-- ==== Sys2Proof/Machine/Operands.lean ====
section
/-! DEFINITION. The wire forms: bytes of fields, codes of enumerations, records as payload bytes, the checks of payload
fields, the CRC, frames, and the request codes. -/

namespace Sys2Proof.Machine

/-! ### Fields in payloads, least significant byte first (section 0.7, WIRE ORDER) -/

/-- The byte at an offset of a payload, as a number. -/
def byteAt (p : List Byte) (i : Nat) : Nat := (p.getD i 0).toNat

/-- The 2-byte field at an offset. -/
def le16At (p : List Byte) (i : Nat) : Nat := byteAt p i + 256 * byteAt p (i + 1)

/-- The 3-byte field at an offset. -/
def le24At (p : List Byte) (i : Nat) : Nat := le16At p i + 65536 * byteAt p (i + 2)

/-- The 4-byte field at an offset. -/
def le32At (p : List Byte) (i : Nat) : Nat := le16At p i + 65536 * le16At p (i + 2)

/-- A number as one byte. -/
def byte1 (n : Nat) : List Byte := [BitVec.ofNat 8 n]

/-- A number as two bytes. -/
def le16 (n : Nat) : List Byte := [BitVec.ofNat 8 n, BitVec.ofNat 8 (n / 256)]

/-- A number as three bytes. -/
def le24 (n : Nat) : List Byte := le16 n ++ byte1 (n / 65536)

/-- A number as four bytes. -/
def le32 (n : Nat) : List Byte := le16 n ++ le16 (n / 65536)

/-- A signed number as a two's-complement 16-bit field. -/
def leS16 (i : Int) : List Byte := le16 (i % 65536).toNat

/-- A yes-or-no field: 0x00 no, 0x01 yes (R22). -/
def boolByte (b : Bool) : List Byte := byte1 (if b then 1 else 0)

/-- An optional count: 0xFFFF when absent (Table 4-7, R161). -/
def optCount (o : Option Nat) : List Byte := le16 (o.getD 0xFFFF)

/-! ### Codes -/

/-- Clock choice codes (Table 1-1). -/
def Clock.code : Clock → Nat
  | .f2 => 0 | .f4 => 1 | .f8 => 2 | .f16 => 3 | .f32 => 4 | .s1 => 5 | .s4 => 6

/-- The clock choice of a code. -/
def Clock.ofCode : Nat → Option Clock
  | 0 => some .f2 | 1 => some .f4 | 2 => some .f8 | 3 => some .f16 | 4 => some .f32 | 5 => some .s1 | 6 => some .s4
  | _ => none

/-- Plan entry bytes (Table 3-1). -/
def PlanEntry.code : PlanEntry → Nat
  | .key k => k.val
  | .ref => 0x80

/-- The plan entry of a byte. -/
def PlanEntry.ofCode (n : Nat) : Option PlanEntry :=
  if h : n < 32 then some (.key ⟨n, h⟩) else if n = 0x80 then some .ref else none

/-- Group kind codes (Table 5-1). -/
def GroupKind.code : GroupKind → Nat
  | .none => 0 | .exclusive => 1 | .slider => 2

/-- The group kind of a code. -/
def GroupKind.ofCode : Nat → Option GroupKind
  | 0 => some .none | 1 => some .exclusive | 2 => some .slider | _ => Option.none

/-- Line map entry bytes (Table 9-1). -/
def LineEntry.code : LineEntry → Nat
  | .key k => k.val
  | .group g => 0x40 + g.val
  | .none => 0xFF

/-- The line map entry of a byte. -/
def LineEntry.ofCode (n : Nat) : Option LineEntry :=
  if h : n < 32 then some (.key ⟨n, h⟩)
  else if 0x40 ≤ n ∧ n < 0x48 then some (.group (Fin.ofNat 8 (n - 0x40)))
  else if n = 0xFF then some .none else Option.none

/-- Polarity codes (Table 9-2). -/
def Polarity.code : Polarity → Nat
  | .activeLow => 0 | .activeHigh => 1

/-- The polarity of a code. -/
def Polarity.ofCode : Nat → Option Polarity
  | 0 => some .activeLow | 1 => some .activeHigh | _ => none

/-- ATTN mode codes (Table 9-2). -/
def AttnMode.code : AttnMode → Nat
  | .level => 0 | .pulse => 1 | .off => 2

/-- The ATTN mode of a code. -/
def AttnMode.ofCode : Nat → Option AttnMode
  | 0 => some .level | 1 => some .pulse | 2 => some .off | _ => none

/-- Baud rate codes (Table 7-1). -/
def Baud.code : Baud → Nat
  | .b19200 => 0 | .b57600 => 1 | .b115200 => 2 | .b230400 => 3

/-- The baud rate of a code. -/
def Baud.ofCode : Nat → Option Baud
  | 0 => some .b19200 | 1 => some .b57600 | 2 => some .b115200 | 3 => some .b230400 | _ => none

/-- Outcome codes (Table 1-3). -/
def MeasureOutcome.code : MeasureOutcome → Nat
  | .valid => 0 | .limit => 1 | .short => 2 | .aborted => 3

/-- Run state codes (Table 3-2). -/
def RunState.code : RunState → Nat
  | .stopped => 0 | .scanning => 1 | .cycleWait => 2 | .stopping => 3 | .dozing => 4

/-- Key state codes (Table 4-2). -/
def KeyState.code : KeyState → Nat
  | .disabled => 0 | .settling => 1 | .released => 2 | .pressing => 3 | .held => 4 | .touched => 5 | .lifting => 6
  | .faulted => 7

/-- Reference state codes (Table 4-6). -/
def RefState.code : RefState → Nat
  | .uncalibrated => 0 | .settling => 1 | .ready => 2 | .faulted => 3

/-- Link state codes (Table 7-6). -/
def LinkState.code : LinkState → Nat
  | .active => 0 | .stalled => 1

/-- Reset cause codes (Table 6-3). -/
def ResetCause.code : ResetCause → Nat
  | .powerOn => 0 | .line => 1 | .softRestart => 2 | .softDefaults => 3

/-- KEY_UP cause codes (Table 6-3). -/
def UpCause.code : UpCause → Nat
  | .lifted => 0 | .suppressed => 1 | .stuck => 2 | .fault => 3 | .reconfigured => 4 | .stopped => 5
  | .unplanned => 6 | .recal => 7

/-- KEY_RECAL cause codes (Table 6-3). -/
def RecalCause.code : RecalCause → Nat
  | .negative => 0 | .stuck => 1 | .host => 2

/-- WAKE cause codes (Table 6-3). -/
def WakeCause.code : WakeCause → Nat
  | .touch => 0 | .line => 1 | .fault => 2

/-- Slot codes (Table 6-3). -/
def SlotId.code : SlotId → Nat
  | .a => 0 | .b => 1

/-- Slot state codes (Table 11-1). -/
def SlotState.code : SlotState → Nat
  | .empty => 0 | .valid => 1 | .invalid => 2

/-- Save state codes (Table 11-1). -/
def SaveState.code : SaveState → Nat
  | .idle => 0 | .erasing => 1 | .programming => 2 | .verifying => 3 | .committing => 4

/-- Doze state codes (Table 10-3). -/
def DozeState.code : DozeState → Nat
  | .awake => 0 | .requested => 1 | .entering => 2 | .dozing => 3 | .waking => 4

/-- Entry request codes (R161). -/
def entryRequestCode : Option EntrySource → Nat
  | none => 0 | some .auto => 1 | some .host => 2

/-- Result codes (Table 8-1). -/
def ResultCode.code : ResultCode → Nat
  | .ok => 0x00 | .deferred => 0x01 | .accepted => 0x02 | .unknownRequest => 0x10 | .badLength => 0x11
  | .badField => 0x12 | .state => 0x13 | .busy => 0x14 | .noPlan => 0x15 | .noProfile => 0x16

/-! ### Field checks (R141 step 4) -/

/-- Whether a number lies in a range, both ends included. -/
def inRange (lo hi n : Nat) : Bool := decide (lo ≤ n) && decide (n ≤ hi)

/-- The index of the first field that fails, in field order. -/
def firstBad : List (Nat × Bool) → Option Nat
  | [] => none
  | (i, ok) :: rest => if ok then firstBad rest else some i

/-- The number of bits set among the low 32 bits of a number. -/
def popCount32 (n : Nat) : Nat := (List.range 32).countP fun i => n.testBit i

/-- The five measurement parameters at an offset of a payload (Table 1-1). -/
def readMeas (p : List Byte) (off : Nat) : MeasureParams :=
  { clock := (Clock.ofCode (byteAt p off)).getD .f8, charge := byteAt p (off + 1), trim := byteAt p (off + 2),
    limit := le16At p (off + 3), floor := le16At p (off + 5) }
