-- ==== Sys2Proof/Machine/Reset.lean ====
section
/-! DEFINITION. Resets and boot (R148 to R151; R178, R179; and the state after reset that each chapter gives its block). -/

namespace Sys2Proof.Machine

/-- Every block at its state after reset, under a configuration (R20, R26, R36, R56, R58, R80, R86, R99, R100, R122, R138,
R139, R152, R159, R169). The slots, the pins, the phase of the part and the recorded cause are not touched. -/
def resetBlocks (im : Image) (s : State) : State :=
  { s with
    uptime := 0
    engine := .afterReset
    claims := .none
    table := { keys := im.keys, ref := im.ref, keyVersions := vecOf fun _ => 0, refVersion := 0 }
    seq := .afterReset im.plan
    track := { keys := vecMap (fun r => .afterReset r.enabled) im.keys, ref := .afterReset }
    groups := vecMap Group.fresh im.groups
    queue := .afterReset
    rx := .searching
    counters := .zero
    tx := .idle
    delivery := .afterReset im.link
    linkCfg := { settings := im.link, rate := im.link.baud }
    handler := .afterReset
    outputs := im.outputs
    attnPulse := false
    doze := .afterReset im.doze
    store := s.store.saveOver }

/-- Whether a cause is that of a soft reset. -/
def ResetCause.isSoft : ResetCause → Bool
  | .softRestart => true
  | .softDefaults => true
  | _ => false

/-- The cause recorded when a reset begins: its own, unless another reset is in progress, whose cause is kept. A soft reset has
taken effect, so a reset that begins before its boot records its own cause (R148, R151). -/
def State.causeOnReset (s : State) (cause : ResetCause) : ResetCause :=
  match s.phase with
  | .running => cause
  | _ => if s.resetCause.isSoft then cause else s.resetCause

/-- A reset begins, with the configuration that stands until boot writes one (log entry 19). The part is held while RESET is low,
and otherwise at the end of its reset, with boot next (R148). -/
def enterReset (cause : ResetCause) (im : Image) (s : State) : State :=
  { resetBlocks im s with
    resetCause := s.causeOnReset cause
    phase := if s.pins.resetHigh then .bootDue else .held }

/-- VDD rises into its operating range (R148). -/
def powerUp (s : State) : State := enterReset .powerOn .factory s

/-- RESET goes low (R148): a part not held in reset begins a LINE reset, and its running configuration stands until boot. -/
def lineReset (s : State) : State :=
  if s.phase = .held then s
  else enterReset .line (s.image false) { s with pins := { s.pins with resetHigh := false } }

/-- The cause of a soft reset (R150). -/
def ResetMode.cause : ResetMode → ResetCause
  | .restart => .softRestart
  | .defaults => .softDefaults

/-- A soft reset takes effect (R150). -/
def softReset (m : ResetMode) (s : State) : State := enterReset m.cause (s.image false) s

/-- The configuration source of a boot: the newest VALID slot with its content, or absent for DEFAULTS (R178). -/
def State.bootSource (s : State) : Option (SlotId × Written) :=
  if s.resetCause = .softDefaults then none
  else s.store.newest.bind fun i => (s.store.slot i).content.map fun w => (i, w)

/-- The image of a configuration source (R178). -/
def sourceImage (src : Option (SlotId × Written)) : Image := (src.map fun x => x.2.image).getD .factory

/-- The BOOT report of a configuration source (R114, R179). -/
def bootReport (cause : ResetCause) (src : Option (SlotId × Written)) : Report :=
  .boot cause (src.map Prod.fst) ((src.map fun x => x.2.generation).getD 0)

/-- Autostart (R57, R179). -/
def autostart (im : Image) (s : State) : State :=
  if im.autostart && !im.plan.entries.isEmpty then startScanning s else s

/-- The configuration of a source written to every block, at uptime 0, and the part runs (R178). -/
def writeConfiguration (im : Image) (s : State) : State := { resetBlocks im s with phase := .running }

/-- Boot from a chosen source, the slots examined: configuration, BOOT, autostart (R178, R179). -/
def bootFrom (src : Option (SlotId × Written)) (s : State) : State :=
  autostart (sourceImage src)
    (offer (bootReport s.resetCause src) (writeConfiguration (sourceImage src) s))

/-- Boot, in one event (R178, R179). -/
def bootPart (s : State) : State := bootFrom (examineStore s).bootSource (examineStore s)

/-- The end of reset: RESET is high, and the part boots (R148, R178). A claim of an autostart is granted at once (R14), and BOOT,
as every report, waits UNSENT for the arbiter's next start (R114, R156; log entry 26). A part that runs is not in reset. -/
def endReset (s : State) : State :=
  if s.phase = .running then s else grantIfFree (bootPart { s with pins := { s.pins with resetHigh := true } })

end Sys2Proof.Machine
end

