-- ==== Sys2Proof/Machine/Dispatch.lean ====
section
/-! DEFINITION. The effect of each command on everything but the queue of waiting commands. -/

namespace Sys2Proof.Machine

def exec (i : Instr) (s : State) : Host.Outcome State Fault Refusal :=
  match i with
  | .identify tag payload => Sys2Proof.Machine.execIdentify tag payload s
  | .readStatus tag payload => Sys2Proof.Machine.execReadStatus tag payload s
  | .softReset tag payload => Sys2Proof.Machine.execSoftReset tag payload s
  | .setKey tag payload => Sys2Proof.Machine.execSetKey tag payload s
  | .getKey tag payload => Sys2Proof.Machine.execGetKey tag payload s
  | .setRef tag payload => Sys2Proof.Machine.execSetRef tag payload s
  | .getRef tag payload => Sys2Proof.Machine.execGetRef tag payload s
  | .setGroup tag payload => Sys2Proof.Machine.execSetGroup tag payload s
  | .getGroup tag payload => Sys2Proof.Machine.execGetGroup tag payload s
  | .setPlan tag payload => Sys2Proof.Machine.execSetPlan tag payload s
  | .getPlan tag payload => Sys2Proof.Machine.execGetPlan tag payload s
  | .startScan tag payload => Sys2Proof.Machine.execStartScan tag payload s
  | .stopScan tag payload => Sys2Proof.Machine.execStopScan tag payload s
  | .measure tag payload => Sys2Proof.Machine.execMeasure tag payload s
  | .recalibrate tag payload => Sys2Proof.Machine.execRecalibrate tag payload s
  | .readKeys tag payload => Sys2Proof.Machine.execReadKeys tag payload s
  | .flushReports tag payload => Sys2Proof.Machine.execFlushReports tag payload s
  | .resync tag payload => Sys2Proof.Machine.execResync tag payload s
  | .setLink tag payload => Sys2Proof.Machine.execSetLink tag payload s
  | .readLinkStats tag payload => Sys2Proof.Machine.execReadLinkStats tag payload s
  | .setOutputs tag payload => Sys2Proof.Machine.execSetOutputs tag payload s
  | .getOutputs tag payload => Sys2Proof.Machine.execGetOutputs tag payload s
  | .setDoze tag payload => Sys2Proof.Machine.execSetDoze tag payload s
  | .getDoze tag payload => Sys2Proof.Machine.execGetDoze tag payload s
  | .enterDoze tag payload => Sys2Proof.Machine.execEnterDoze tag payload s
  | .profileSave tag payload => Sys2Proof.Machine.execProfileSave tag payload s
  | .profileLoad tag payload => Sys2Proof.Machine.execProfileLoad tag payload s
  | .profileInfo tag payload => Sys2Proof.Machine.execProfileInfo tag payload s
  | .unknownRequest tag code payload => Sys2Proof.Machine.execUnknownRequest tag code payload s
  | .requestFrame tag code payload => Sys2Proof.Machine.execRequestFrame tag code payload s
  | .flowFrame flags ack window => Sys2Proof.Machine.execFlowFrame flags ack window s
  | .frameDiscard body crc => Sys2Proof.Machine.execFrameDiscard body crc s
  | .strayByte b => Sys2Proof.Machine.execStrayByte b s
  | .gap => Sys2Proof.Machine.execGap s
  | .frameBoundary => Sys2Proof.Machine.execFrameBoundary s
  | .ackTimerExpiry => Sys2Proof.Machine.execAckTimerExpiry s
  | .dischargeEnd => Sys2Proof.Machine.execDischargeEnd s
  | .chargeEnd => Sys2Proof.Machine.execChargeEnd s
  | .transferEnd trip => Sys2Proof.Machine.execTransferEnd trip s
  | .periodTimerExpiry => Sys2Proof.Machine.execPeriodTimerExpiry s
  | .idleTimerExpiry => Sys2Proof.Machine.execIdleTimerExpiry s
  | .enteringEnd => Sys2Proof.Machine.execEnteringEnd s
  | .intervalTimerExpiry => Sys2Proof.Machine.execIntervalTimerExpiry s
  | .hwakeFall => Sys2Proof.Machine.execHwakeFall s
  | .hwakeRise => Sys2Proof.Machine.execHwakeRise s
  | .wakeComplete => Sys2Proof.Machine.execWakeComplete s
  | .erasingEnd => Sys2Proof.Machine.execErasingEnd s
  | .programmingEnd => Sys2Proof.Machine.execProgrammingEnd s
  | .verifyingEnd matched => Sys2Proof.Machine.execVerifyingEnd matched s
  | .committingEnd markPresent => Sys2Proof.Machine.execCommittingEnd markPresent s
  | .attnPulseEnd => Sys2Proof.Machine.execAttnPulseEnd s
  | .bselEdge => Sys2Proof.Machine.execBselEdge s
  | .powerOn => Sys2Proof.Machine.execPowerOn s
  | .resetLow => Sys2Proof.Machine.execResetLow s
  | .boot => Sys2Proof.Machine.execBoot s

end Sys2Proof.Machine
end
┄┄┄┄┄┄┄┄┄┄┄┄┄┄┄┄┄┄┄┄
[EXERCISE] Repeat, exactly as they stand above, the lines from the line with "### Codes -/" to the line with "def AttnMode.ofCode : Nat → Option AttnMode", both lines included.

[OUTPUT FOR THIS TASK]
/-! ### Codes -/

/-- Clock choice codes (Table 1-1). -/
def Clock.code : Clock → Nat
  | .f2 => 0 | .f4 => 1 | .f8 => 2 | .f16 => 3 | .f32 => 4 | .s1 => 5 | .s4 => 6

/-- The clock choice of a code. -/
def Clock.ofCode : Nat → Option Clock
  | 0 => some .f2 | 1 => some .f4 | 2 => some .f8 | 3 => some .f16 | 4 => some .f32 | 5 => some .s1 | 6 => some .s4
  | _ => none

/-- Plan entry bytes (Table 3-1). -/
def PlanEntry.code : PlanEntry → Nat
  | .key k => k.val
  | .ref => 0x80

/-- The plan entry of a byte. -/
def PlanEntry.ofCode (n : Nat) : Option PlanEntry :=
  if h : n < 32 then some (.key ⟨n, h⟩) else if n = 0x80 then some .ref else none

/-- Group kind codes (Table 5-1). -/
def GroupKind.code : GroupKind → Nat
  | .none => 0 | .exclusive => 1 | .slider => 2

/-- The group kind of a code. -/
def GroupKind.ofCode : Nat → Option GroupKind
  | 0 => some .none | 1 => some .exclusive | 2 => some .slider | _ => Option.none

/-- Line map entry bytes (Table 9-1). -/
def LineEntry.code : LineEntry → Nat
  | .key k => k.val
  | .group g => 0x40 + g.val
  | .none => 0xFF

/-- The line map entry of a byte. -/
def LineEntry.ofCode (n : Nat) : Option LineEntry :=
  if h : n < 32 then some (.key ⟨n, h⟩)
  else if 0x40 ≤ n ∧ n < 0x48 then some (.group (Fin.ofNat 8 (n - 0x40)))
  else if n = 0xFF then some .none else Option.none

/-- Polarity codes (Table 9-2). -/
def Polarity.code : Polarity → Nat
  | .activeLow => 0 | .activeHigh => 1

/-- The polarity of a code. -/
def Polarity.ofCode : Nat → Option Polarity
  | 0 => some .activeLow | 1 => some .activeHigh | _ => none

/-- ATTN mode codes (Table 9-2). -/
def AttnMode.code : AttnMode → Nat
  | .level => 0 | .pulse => 1 | .off => 2

/-- The ATTN mode of a code. -/
def AttnMode.ofCode : Nat → Option AttnMode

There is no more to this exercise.